Does the Minister think that that is a viable solution, or does it run into serious problems with European law on state aids? It would be a pity if it did. There are all sorts of special schemes for rural areas, such as the new rural regulation that allows common agricultural policy money to be spent on non-agricultural matters in rural areas. It seems a pity if, on one hand, we and the European Union were trying to promote business and non-farm activities in rural areas, and, on the other, we stopped for a competition reason problem one of the things that was an essential ingredient of such businesses being able to remain competitive.
The regional development agency in my area is playing a part, with its share of the Government's £30 million, in trying out some things. I understand that it is heavily involved in the backbone network that the Government are putting in place and is undertaking some rural pilots. It says that it believesit is a bit of a throwaway line in its memorandumthat satellite services are a practical alternative for most small and medium-sized enterprises.

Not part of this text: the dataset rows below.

theorem execSysReset_same {M : Nat} {s0 : State} {a0 a1 a2} (h2 : Same M s0 a2) (hm : 1050680 ||| M = M) :
    OutSame M s0 (execSysReset a0 a1 a2) := by
  unfold execSysReset
  repeat' first
    | with_reducible assumption
    | with_reducible refine OutSame.next ?_
    | with_reducible refine regCmd_same (fun x0 k0 => ?_) ?_ (Same.sub hm rfl)
    | with_reducible refine sysResetOp_same ?_ (Same.sub hm rfl)

theorem execFsupRestored_same {M : Nat} {s0 : State} {a0 a1 a2} (h2 : Same M s0 a2) (hm : 1048576 ||| M = M) :
    OutSame M s0 (execFsupRestored a0 a1 a2) := by
  unfold execFsupRestored
  repeat' first
    | with_reducible assumption
    | (extract_lets +onlyGivenNames x; first | (refine Same.cut M s0 x ?_ ?_; (focus (dsimp -zeta only [x]; clear x)); rotate_left 1; clear_value x; revert x; intro _ _) | (have hh := fun a => x a; clear hh; dsimp -zeta only [x]; clear x) | (clear_value x; revert x; intro _) | (dsimp -zeta only [x]; clear x))
    | with_reducible refine OutSame.next ?_
    | split
    | with_reducible refine Same.up_pwr ?_ (Same.sub hm rfl)

theorem holdupOp_same {M : Nat} {s0 : State} {a0} (h0 : Same M s0 a0) (hm : 1050624 ||| M = M) :
    Same M s0 (holdupOp a0) := by
  unfold holdupOp
  repeat' first
    | with_reducible assumption
    | (extract_lets +onlyGivenNames x; first | (refine Same.cut M s0 x ?_ ?_; (focus (dsimp -zeta only [x]; clear x)); rotate_left 1; clear_value x; revert x; intro _ _) | (have hh := fun a => x a; clear hh; dsimp -zeta only [x]; clear x) | (clear_value x; revert x; intro _) | (dsimp -zeta only [x]; clear x))
    | with_reducible refine startUnmeasured_same ?_ (Same.sub hm rfl)
    | split
    | with_reducible refine Same.up_pwr ?_ (Same.sub hm rfl)

theorem execHoldupEnd_same {M : Nat} {s0 : State} {a0} (h0 : Same M s0 a0) (hm : 1050624 ||| M = M) :
    OutSame M s0 (execHoldupEnd a0) := by
  unfold execHoldupEnd
  repeat' first
    | with_reducible assumption
    | with_reducible refine OutSame.next ?_
    | with_reducible refine holdupOp_same ?_ (Same.sub hm rfl)
    | split

theorem firstRun_same {M : Nat} {s0 : State} {a0 a1} (h1 : Same M s0 a1) (hm : 1460480 ||| M = M) :
    Same M s0 (firstRun a0 a1) := by
  unfold firstRun
  repeat' first
    | with_reducible assumption
    | (extract_lets +onlyGivenNames x; first | (refine Same.cut M s0 x ?_ ?_; (focus (dsimp -zeta only [x]; clear x)); rotate_left 1; clear_value x; revert x; intro _ _) | (have hh := fun a => x a; clear hh; dsimp -zeta only [x]; clear x) | (clear_value x; revert x; intro _) | (dsimp -zeta only [x]; clear x))
    | with_reducible refine driveSealed_same ?_ (Same.sub hm rfl)
    | with_reducible refine pressEnterRun_same ?_ (Same.sub hm rfl)
    | with_reducible refine updDom_same ?_ (Same.sub hm rfl)
    | with_reducible refine noteBypass_same ?_ (Same.sub hm rfl)
    | split
    | with_reducible refine Same.up_key ?_ (Same.sub hm rfl)
    | with_reducible refine Same.up_trl ?_ (Same.sub hm rfl)
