-- ==== Sys2Proof/Laws/FrameRegWrite.lean ====
section
/-!
SUPPORT. FrameRegWrite.lean: for each operation of Machine/RegWrite.lean, the components of State it can change: the result agrees with the
state it starts from on every component whose bit in the mask is 0 (the bits as in `Same`).
-/
namespace Sys2Proof.Machine
set_option linter.all false

theorem after_same {M : Nat} {s0 : State} {a0 a1} (h0 : OutSame M s0 a0) (h1 : Same M s0 a1) (hm : 0 ||| M = M) :
    Same M s0 (after a0 a1) := by
  cases a0 with
  | next t => exact h0
  | _ => exact h1

theorem abortWrite_same {M : Nat} {s0 : State} {a0 a1 a2} (h2 : Same M s0 a2) (hm : 2097080 ||| M = M) :
    Same M s0 (abortWrite a0 a1 a2) := by
  have key : ∀ f ∈ aborts a0, ∀ s : State, Same M s0 s → OutSame M s0 (f s) := by
    unfold aborts
    repeat' first
      | (refine List.forall_mem_cons.mpr ⟨fun s h => ?_, ?_⟩)
      | with_reducible exact execSectionalLoadAbort_same h (Same.sub hm rfl)
      | with_reducible exact execKeyEngineAbort_same h (Same.sub hm rfl)
      | with_reducible exact execUpdAbort_same h (Same.sub hm rfl)
      | with_reducible exact execRingMacAbort_same h (Same.sub hm rfl)
      | with_reducible exact execTrellisAbort_same h (Same.sub hm rfl)
      | with_reducible exact execCellarAbort_same h (Same.sub hm rfl)
      | with_reducible exact execPressAbort_same h (Same.sub hm rfl)
      | with_reducible exact execSafetyIslandAbort_same h (Same.sub hm rfl)
      | with_reducible exact execLoopEngineAbort_same h (Same.sub hm rfl)
      | with_reducible exact execFieldBusAbort_same h (Same.sub hm rfl)
      | with_reducible exact execProgramEngineAbort_same h (Same.sub hm rfl)
      | exact fun _ h => absurd h (by simp)
  unfold abortWrite
  repeat' first
    | with_reducible assumption
    | (extract_lets +onlyGivenNames x; (dsimp -zeta only [x]; clear x))
    | with_reducible refine Same.foldl (fun _ _ _ => ?_) ?_
    | with_reducible exact key _ (List.mem_of_getElem? ‹_›) _ ‹_›
    | with_reducible refine after_same ?_ ?_ (Same.sub hm rfl)
    | split

theorem admCmdWrite_same {M : Nat} {s0 : State} {a0 a1 a2} (h2 : Same M s0 a2) (hm : 147512 ||| M = M) :
    Same M s0 (admCmdWrite a0 a1 a2) := by
  unfold admCmdWrite
  repeat' first
    | with_reducible assumption
    | with_reducible refine execReleaseFlow_same ?_ (Same.sub hm rfl)
    | with_reducible refine execAdmitFlow_same ?_ (Same.sub hm rfl)
    | with_reducible refine after_same ?_ ?_ (Same.sub hm rfl)
    | split

theorem portCmdWrite_same {M : Nat} {s0 : State} {a0 a1 a2} (h2 : Same M s0 a2) (hm : 1114168 ||| M = M) :
    Same M s0 (portCmdWrite a0 a1 a2) := by
  unfold portCmdWrite
  repeat' first
    | with_reducible assumption
    | (extract_lets +onlyGivenNames x; first | (refine Same.cut M s0 x ?_ ?_; (focus (dsimp -zeta only [x]; clear x)); rotate_left 1; clear_value x; revert x; intro _ _) | (have hh := fun a => x a; clear hh; dsimp -zeta only [x]; clear x) | (clear_value x; revert x; intro _) | (dsimp -zeta only [x]; clear x))
    | with_reducible refine execBsiPortStart_same ?_ (Same.sub hm rfl)
    | with_reducible refine bsiStatus_same ?_ (Same.sub hm rfl)
    | with_reducible refine after_same ?_ ?_ (Same.sub hm rfl)
    | with_reducible refine execBsiPortStop_same ?_ (Same.sub hm rfl)
    | with_reducible refine execInstall_same ?_ (Same.sub hm rfl)
    | split

theorem credCmdWrite_same {M : Nat} {s0 : State} {a0 a1 a2} (h2 : Same M s0 a2) (hm : 65592 ||| M = M) :
    Same M s0 (credCmdWrite a0 a1 a2) := by
  unfold credCmdWrite
  repeat' first
    | with_reducible assumption
    | (extract_lets +onlyGivenNames x; first | (refine Same.cut M s0 x ?_ ?_; (focus (dsimp -zeta only [x]; clear x)); rotate_left 1; clear_value x; revert x; intro _ _) | (have hh := fun a => x a; clear hh; dsimp -zeta only [x]; clear x) | (clear_value x; revert x; intro _) | (dsimp -zeta only [x]; clear x))
    | with_reducible refine execCredDelete_same ?_ (Same.sub hm rfl)
    | with_reducible refine after_same ?_ ?_ (Same.sub hm rfl)
    | with_reducible refine execCredReplace_same ?_ (Same.sub hm rfl)
    | with_reducible refine execCredAdd_same ?_ (Same.sub hm rfl)
    | split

I am not convinced that that is so.
I have rather more questions than solutions, but the problems to which I have referred are important to several businesses in my constituency. I think that that situation will be replicated throughout much of the country, and in geographical terms, most of it. There are many rural constituencies like mine in which there are villages and businesses that will never, realistically, have access to BT's cable broadband service, without either some Government intervention, some ability to hook up to the Government's own network, or some alternative technology.
I read carefully the report of the Minister's speech in a Westminster Hall debate a couple of months ago, or whenever. I did not feel from that that this issue was really addressed. I realise that there are many other issues that must be higher up the Government's list of priorities with which they must deal. However, the issue before us is important to many of us. I think that any Member representing a rural constituency would say to the Minister that it is coming pretty high up in the issues
that are raised in their postbag. We are receiving many letters and other forms of communication about it. People feel upset and angry. They feel that their problem is not understood. I am sure that the Government understand the issues, but I look forward to the Minister telling me how he thinks that the Government can help to solve the problem, or whether he thinks that market forces can solve it.